— YOUR GOAL —
Look through the data below and extract, unchanged, the lines from the one that contains "def State.judgeRef (s" to the one that contains "let s1 := ((s.setFld R.PLB_REFi_DEV_VALUE", both included.
RECORDS FOR THIS EXERCISE Start Marker
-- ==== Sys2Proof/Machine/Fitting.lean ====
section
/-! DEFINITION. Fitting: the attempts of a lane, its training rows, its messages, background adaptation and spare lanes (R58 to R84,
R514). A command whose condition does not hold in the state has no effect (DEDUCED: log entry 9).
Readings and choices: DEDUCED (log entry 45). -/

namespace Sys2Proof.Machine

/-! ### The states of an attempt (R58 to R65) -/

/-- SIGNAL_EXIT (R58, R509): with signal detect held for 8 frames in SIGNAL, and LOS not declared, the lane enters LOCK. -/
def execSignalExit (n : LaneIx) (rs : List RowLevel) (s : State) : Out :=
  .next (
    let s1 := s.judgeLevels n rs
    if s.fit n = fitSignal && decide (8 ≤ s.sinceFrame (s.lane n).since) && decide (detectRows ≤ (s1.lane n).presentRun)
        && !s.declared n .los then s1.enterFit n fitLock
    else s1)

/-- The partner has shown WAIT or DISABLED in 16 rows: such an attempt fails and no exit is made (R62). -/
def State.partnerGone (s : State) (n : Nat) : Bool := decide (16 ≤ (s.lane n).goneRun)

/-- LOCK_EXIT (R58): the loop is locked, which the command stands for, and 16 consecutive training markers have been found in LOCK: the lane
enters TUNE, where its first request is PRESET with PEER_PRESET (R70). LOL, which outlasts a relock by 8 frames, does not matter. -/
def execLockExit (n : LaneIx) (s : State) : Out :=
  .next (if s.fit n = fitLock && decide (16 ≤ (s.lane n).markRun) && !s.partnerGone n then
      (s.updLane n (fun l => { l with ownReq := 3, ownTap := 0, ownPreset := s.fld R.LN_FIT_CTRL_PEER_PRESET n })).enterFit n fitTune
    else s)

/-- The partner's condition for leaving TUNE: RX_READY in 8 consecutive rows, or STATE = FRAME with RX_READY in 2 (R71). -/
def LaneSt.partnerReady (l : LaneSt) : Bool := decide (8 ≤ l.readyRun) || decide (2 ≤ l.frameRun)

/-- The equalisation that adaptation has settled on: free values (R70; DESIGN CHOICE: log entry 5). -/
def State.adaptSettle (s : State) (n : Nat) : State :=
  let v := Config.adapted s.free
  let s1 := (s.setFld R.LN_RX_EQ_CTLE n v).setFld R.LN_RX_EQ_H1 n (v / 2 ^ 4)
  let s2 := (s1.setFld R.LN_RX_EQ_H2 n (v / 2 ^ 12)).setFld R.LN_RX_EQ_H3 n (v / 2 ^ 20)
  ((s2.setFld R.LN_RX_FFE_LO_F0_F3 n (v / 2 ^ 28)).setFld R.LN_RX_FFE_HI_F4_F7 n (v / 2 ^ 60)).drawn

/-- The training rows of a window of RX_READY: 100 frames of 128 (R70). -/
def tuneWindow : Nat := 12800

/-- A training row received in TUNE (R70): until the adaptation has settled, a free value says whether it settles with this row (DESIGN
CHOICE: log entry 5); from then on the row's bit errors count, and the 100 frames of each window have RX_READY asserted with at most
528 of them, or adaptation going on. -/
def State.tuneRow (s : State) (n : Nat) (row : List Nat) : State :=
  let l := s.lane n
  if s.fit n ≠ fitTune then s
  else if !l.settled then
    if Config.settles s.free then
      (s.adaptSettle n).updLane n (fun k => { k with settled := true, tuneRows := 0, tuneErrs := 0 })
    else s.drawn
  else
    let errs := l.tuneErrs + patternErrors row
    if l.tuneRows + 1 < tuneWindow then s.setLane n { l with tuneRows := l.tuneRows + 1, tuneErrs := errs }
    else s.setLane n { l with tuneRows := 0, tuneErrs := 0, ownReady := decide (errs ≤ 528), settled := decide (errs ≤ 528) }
RECORDS FOR THIS EXERCISE End Marker
RECORDS FOR THIS EXERCISE Start Marker
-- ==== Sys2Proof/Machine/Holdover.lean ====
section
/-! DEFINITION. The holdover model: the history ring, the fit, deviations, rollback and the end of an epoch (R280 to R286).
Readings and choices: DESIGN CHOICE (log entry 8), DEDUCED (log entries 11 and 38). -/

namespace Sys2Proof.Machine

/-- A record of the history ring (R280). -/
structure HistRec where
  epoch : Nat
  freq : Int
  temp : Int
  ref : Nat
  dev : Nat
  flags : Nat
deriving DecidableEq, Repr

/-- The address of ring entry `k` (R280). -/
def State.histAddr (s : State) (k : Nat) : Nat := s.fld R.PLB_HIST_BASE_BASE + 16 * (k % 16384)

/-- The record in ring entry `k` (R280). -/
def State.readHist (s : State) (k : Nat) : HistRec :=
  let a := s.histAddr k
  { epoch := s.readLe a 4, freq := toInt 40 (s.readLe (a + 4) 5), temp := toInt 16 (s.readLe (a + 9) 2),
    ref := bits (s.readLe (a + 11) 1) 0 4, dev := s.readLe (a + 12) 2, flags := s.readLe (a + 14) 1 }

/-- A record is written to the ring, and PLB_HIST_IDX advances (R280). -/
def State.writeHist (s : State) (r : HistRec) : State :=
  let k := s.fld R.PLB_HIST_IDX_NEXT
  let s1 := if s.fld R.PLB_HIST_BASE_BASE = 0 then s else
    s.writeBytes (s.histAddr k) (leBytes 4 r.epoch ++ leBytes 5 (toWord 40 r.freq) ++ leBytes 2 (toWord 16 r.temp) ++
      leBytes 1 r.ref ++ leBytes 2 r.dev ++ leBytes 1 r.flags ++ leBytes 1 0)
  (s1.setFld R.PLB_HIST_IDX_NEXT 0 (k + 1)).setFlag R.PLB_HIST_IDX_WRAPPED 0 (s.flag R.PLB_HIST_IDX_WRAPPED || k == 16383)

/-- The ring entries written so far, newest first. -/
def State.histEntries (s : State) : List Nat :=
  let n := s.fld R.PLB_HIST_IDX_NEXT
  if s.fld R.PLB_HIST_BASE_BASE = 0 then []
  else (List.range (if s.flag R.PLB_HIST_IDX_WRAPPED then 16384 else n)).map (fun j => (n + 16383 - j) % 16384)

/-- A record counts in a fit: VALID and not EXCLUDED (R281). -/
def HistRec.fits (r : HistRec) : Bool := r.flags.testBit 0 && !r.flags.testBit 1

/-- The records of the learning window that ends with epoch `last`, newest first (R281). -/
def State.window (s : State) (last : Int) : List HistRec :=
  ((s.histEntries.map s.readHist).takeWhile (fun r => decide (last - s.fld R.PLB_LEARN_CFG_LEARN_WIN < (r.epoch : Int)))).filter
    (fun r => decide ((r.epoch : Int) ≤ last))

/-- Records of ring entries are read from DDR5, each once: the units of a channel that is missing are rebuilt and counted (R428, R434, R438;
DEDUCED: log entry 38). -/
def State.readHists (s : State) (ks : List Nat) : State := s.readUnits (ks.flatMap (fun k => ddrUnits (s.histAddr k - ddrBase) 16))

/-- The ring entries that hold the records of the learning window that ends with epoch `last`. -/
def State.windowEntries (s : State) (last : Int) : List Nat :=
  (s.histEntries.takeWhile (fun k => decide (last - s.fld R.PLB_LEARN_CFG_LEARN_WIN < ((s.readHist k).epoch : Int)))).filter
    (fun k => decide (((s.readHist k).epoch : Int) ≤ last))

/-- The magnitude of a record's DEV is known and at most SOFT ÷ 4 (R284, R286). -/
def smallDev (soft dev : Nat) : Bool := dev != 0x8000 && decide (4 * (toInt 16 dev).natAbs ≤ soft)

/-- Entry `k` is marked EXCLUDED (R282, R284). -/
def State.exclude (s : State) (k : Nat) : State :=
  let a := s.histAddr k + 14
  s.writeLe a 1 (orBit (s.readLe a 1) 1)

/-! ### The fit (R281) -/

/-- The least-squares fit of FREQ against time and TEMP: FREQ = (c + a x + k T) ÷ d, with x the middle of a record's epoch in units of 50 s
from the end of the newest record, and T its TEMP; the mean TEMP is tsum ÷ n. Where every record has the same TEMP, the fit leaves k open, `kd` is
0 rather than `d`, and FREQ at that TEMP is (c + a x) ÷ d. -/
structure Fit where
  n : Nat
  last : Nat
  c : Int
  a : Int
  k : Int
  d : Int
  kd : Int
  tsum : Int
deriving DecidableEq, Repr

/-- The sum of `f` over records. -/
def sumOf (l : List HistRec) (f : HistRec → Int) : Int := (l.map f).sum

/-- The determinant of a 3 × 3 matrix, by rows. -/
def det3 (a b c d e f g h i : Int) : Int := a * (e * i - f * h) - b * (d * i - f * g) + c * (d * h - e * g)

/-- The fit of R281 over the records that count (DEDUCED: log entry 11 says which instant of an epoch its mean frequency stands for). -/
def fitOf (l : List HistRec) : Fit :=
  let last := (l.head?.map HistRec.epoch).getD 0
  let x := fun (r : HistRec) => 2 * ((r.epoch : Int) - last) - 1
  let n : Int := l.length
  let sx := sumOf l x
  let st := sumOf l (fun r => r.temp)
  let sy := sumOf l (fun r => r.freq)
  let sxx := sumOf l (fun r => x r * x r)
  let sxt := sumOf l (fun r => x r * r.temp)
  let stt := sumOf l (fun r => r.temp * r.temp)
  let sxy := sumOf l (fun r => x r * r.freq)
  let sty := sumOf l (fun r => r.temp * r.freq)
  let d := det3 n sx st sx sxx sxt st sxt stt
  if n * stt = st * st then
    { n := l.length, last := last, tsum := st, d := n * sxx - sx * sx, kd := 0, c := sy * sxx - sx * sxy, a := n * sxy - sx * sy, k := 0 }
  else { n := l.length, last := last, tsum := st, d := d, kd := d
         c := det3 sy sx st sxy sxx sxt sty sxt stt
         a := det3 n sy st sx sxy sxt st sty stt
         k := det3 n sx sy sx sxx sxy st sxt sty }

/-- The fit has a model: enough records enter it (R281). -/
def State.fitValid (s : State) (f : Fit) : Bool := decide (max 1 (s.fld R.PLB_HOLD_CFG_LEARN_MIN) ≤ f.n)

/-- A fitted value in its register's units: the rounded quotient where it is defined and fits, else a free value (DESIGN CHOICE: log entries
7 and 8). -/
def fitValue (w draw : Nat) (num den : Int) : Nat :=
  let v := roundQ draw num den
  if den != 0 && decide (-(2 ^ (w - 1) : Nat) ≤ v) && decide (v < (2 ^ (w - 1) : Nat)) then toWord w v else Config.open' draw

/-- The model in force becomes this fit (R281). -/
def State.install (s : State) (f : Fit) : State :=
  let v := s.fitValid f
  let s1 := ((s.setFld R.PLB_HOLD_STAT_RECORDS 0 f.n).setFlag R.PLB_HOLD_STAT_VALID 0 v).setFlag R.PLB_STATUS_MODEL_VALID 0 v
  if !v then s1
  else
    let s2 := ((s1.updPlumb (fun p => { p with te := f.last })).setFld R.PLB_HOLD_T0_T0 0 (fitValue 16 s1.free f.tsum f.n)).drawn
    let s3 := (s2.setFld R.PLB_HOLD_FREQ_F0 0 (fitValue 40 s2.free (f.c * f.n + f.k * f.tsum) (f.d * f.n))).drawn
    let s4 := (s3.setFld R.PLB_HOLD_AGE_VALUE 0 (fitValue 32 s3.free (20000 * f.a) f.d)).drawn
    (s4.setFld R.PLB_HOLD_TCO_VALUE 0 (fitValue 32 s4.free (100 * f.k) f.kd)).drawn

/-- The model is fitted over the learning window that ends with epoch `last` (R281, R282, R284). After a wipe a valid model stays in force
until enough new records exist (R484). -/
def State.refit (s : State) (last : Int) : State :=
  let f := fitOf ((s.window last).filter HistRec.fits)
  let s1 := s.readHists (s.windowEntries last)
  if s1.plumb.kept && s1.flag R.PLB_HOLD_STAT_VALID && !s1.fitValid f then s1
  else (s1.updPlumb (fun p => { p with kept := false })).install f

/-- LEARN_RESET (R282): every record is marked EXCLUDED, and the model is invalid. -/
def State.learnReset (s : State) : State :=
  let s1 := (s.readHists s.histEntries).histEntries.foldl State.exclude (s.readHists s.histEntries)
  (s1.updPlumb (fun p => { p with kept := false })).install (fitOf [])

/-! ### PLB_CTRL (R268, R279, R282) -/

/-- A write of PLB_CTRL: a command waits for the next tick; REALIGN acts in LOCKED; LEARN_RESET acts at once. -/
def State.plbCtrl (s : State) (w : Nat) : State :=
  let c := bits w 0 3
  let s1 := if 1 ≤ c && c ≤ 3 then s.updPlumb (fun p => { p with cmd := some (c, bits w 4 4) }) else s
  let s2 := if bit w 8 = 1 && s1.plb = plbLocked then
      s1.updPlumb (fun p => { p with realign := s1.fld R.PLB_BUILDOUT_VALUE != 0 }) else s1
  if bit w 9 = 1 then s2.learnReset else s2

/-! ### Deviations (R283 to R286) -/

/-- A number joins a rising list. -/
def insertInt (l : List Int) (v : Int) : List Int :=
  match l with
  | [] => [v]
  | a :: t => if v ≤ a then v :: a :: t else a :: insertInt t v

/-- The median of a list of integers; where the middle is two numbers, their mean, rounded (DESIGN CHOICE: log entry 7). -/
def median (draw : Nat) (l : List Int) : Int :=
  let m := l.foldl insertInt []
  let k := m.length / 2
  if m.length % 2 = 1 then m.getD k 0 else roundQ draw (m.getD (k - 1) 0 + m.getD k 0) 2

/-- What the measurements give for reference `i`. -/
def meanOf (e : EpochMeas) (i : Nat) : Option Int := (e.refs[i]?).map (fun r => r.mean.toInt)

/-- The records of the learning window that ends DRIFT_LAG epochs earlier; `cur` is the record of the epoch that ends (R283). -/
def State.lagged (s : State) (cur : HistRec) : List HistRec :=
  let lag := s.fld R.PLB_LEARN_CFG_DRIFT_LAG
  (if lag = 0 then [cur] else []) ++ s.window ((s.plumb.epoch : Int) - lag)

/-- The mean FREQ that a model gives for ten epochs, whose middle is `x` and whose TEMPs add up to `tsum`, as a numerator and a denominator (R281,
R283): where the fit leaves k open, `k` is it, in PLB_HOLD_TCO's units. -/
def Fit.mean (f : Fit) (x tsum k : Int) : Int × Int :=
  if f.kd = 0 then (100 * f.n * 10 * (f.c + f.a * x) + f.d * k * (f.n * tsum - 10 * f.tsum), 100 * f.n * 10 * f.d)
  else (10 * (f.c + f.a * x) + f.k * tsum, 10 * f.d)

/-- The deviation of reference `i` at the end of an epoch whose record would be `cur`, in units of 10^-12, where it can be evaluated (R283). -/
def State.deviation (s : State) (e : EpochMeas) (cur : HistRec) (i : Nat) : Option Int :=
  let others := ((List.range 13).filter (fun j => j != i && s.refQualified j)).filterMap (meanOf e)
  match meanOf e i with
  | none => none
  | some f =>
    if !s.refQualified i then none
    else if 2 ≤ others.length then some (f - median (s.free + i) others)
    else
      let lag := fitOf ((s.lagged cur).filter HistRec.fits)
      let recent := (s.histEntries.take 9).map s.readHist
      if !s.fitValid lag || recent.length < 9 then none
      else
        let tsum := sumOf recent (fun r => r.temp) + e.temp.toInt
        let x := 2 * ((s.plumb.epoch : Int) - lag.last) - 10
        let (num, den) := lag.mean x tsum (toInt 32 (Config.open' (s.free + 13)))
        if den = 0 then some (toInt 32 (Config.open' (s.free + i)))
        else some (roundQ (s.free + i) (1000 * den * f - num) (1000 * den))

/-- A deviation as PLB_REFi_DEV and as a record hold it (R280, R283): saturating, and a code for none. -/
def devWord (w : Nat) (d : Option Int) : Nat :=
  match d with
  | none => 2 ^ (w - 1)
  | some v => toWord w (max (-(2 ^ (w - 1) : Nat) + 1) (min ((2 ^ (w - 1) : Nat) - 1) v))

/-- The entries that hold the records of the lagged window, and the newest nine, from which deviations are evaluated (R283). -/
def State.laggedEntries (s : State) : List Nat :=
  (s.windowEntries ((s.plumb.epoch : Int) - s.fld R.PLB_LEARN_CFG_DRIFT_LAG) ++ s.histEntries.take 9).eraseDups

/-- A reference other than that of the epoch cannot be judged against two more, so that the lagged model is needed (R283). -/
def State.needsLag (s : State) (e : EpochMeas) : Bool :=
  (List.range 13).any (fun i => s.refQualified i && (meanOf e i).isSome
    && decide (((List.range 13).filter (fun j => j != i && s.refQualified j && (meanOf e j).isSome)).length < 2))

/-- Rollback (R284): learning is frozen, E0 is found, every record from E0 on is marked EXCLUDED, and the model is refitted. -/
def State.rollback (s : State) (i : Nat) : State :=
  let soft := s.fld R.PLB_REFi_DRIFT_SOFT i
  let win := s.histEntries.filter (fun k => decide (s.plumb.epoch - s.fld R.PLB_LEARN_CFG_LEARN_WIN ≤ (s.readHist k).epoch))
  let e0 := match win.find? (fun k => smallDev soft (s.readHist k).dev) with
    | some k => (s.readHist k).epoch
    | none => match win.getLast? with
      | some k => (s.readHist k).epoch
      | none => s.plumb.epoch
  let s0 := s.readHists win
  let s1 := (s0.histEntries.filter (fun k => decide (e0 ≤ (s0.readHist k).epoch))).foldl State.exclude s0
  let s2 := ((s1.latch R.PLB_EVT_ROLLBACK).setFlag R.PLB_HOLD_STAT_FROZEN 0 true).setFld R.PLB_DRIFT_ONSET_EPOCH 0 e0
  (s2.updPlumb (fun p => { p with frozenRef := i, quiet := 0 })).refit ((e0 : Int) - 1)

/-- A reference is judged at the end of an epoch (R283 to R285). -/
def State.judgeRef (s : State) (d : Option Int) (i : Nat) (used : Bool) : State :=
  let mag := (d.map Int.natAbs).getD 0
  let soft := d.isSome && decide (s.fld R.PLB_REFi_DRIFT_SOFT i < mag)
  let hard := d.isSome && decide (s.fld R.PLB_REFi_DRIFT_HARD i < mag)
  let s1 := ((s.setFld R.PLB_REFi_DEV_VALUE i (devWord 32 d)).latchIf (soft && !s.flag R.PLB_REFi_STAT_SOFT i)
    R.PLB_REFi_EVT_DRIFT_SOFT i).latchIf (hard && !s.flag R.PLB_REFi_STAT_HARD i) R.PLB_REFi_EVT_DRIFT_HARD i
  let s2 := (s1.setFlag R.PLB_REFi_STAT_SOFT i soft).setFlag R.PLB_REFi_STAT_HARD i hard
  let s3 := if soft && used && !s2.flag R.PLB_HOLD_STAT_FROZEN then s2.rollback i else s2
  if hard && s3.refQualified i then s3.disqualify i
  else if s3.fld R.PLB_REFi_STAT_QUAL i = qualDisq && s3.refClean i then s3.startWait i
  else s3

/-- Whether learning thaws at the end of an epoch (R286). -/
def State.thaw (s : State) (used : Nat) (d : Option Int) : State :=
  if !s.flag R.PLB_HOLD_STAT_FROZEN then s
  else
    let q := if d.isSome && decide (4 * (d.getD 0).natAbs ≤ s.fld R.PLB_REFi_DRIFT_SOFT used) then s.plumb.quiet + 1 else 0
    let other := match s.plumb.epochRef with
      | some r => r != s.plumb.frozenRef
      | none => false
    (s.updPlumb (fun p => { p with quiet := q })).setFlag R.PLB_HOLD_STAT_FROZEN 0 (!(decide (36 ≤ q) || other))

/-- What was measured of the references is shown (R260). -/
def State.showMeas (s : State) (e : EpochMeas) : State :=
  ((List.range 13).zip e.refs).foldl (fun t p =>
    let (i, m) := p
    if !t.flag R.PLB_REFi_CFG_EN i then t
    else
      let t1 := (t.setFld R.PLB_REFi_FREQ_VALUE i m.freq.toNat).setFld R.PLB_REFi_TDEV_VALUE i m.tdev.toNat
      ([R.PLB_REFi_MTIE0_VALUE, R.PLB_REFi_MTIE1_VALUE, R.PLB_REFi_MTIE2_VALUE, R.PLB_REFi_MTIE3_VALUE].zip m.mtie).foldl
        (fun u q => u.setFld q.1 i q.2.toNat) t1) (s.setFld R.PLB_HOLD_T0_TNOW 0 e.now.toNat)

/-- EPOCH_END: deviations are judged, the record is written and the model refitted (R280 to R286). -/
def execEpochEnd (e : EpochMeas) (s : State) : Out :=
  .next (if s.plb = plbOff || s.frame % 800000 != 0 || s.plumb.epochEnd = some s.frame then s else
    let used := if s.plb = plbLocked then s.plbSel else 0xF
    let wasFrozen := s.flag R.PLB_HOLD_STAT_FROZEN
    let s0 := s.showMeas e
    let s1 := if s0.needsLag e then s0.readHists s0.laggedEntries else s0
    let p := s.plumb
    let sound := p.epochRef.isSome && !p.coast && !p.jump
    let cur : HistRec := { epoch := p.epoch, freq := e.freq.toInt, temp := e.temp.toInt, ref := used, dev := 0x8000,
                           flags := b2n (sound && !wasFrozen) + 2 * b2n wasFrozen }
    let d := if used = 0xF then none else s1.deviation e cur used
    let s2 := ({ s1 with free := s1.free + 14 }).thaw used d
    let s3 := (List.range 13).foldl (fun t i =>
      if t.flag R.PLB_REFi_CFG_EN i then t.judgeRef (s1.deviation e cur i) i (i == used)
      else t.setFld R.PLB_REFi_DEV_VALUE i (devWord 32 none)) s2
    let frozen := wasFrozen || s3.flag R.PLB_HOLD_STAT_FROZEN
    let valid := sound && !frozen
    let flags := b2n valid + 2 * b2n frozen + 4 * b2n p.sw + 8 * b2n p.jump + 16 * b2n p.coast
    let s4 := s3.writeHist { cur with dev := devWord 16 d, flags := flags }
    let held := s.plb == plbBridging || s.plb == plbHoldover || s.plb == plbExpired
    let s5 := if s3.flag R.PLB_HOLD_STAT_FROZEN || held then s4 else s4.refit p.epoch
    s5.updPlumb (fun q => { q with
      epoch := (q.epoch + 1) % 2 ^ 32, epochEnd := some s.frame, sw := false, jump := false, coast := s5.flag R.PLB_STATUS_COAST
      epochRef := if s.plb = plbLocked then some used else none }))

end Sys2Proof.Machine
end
RECORDS FOR THIS EXERCISE End Marker
— TASK OUTPUT —
def State.judgeRef (s : State) (d : Option Int) (i : Nat) (used : Bool) : State :=
  let mag := (d.map Int.natAbs).getD 0
  let soft := d.isSome && decide (s.fld R.PLB_REFi_DRIFT_SOFT i < mag)
  let hard := d.isSome && decide (s.fld R.PLB_REFi_DRIFT_HARD i < mag)
  let s1 := ((s.setFld R.PLB_REFi_DEV_VALUE i (devWord 32 d)).latchIf (soft && !s.flag R.PLB_REFi_STAT_SOFT i)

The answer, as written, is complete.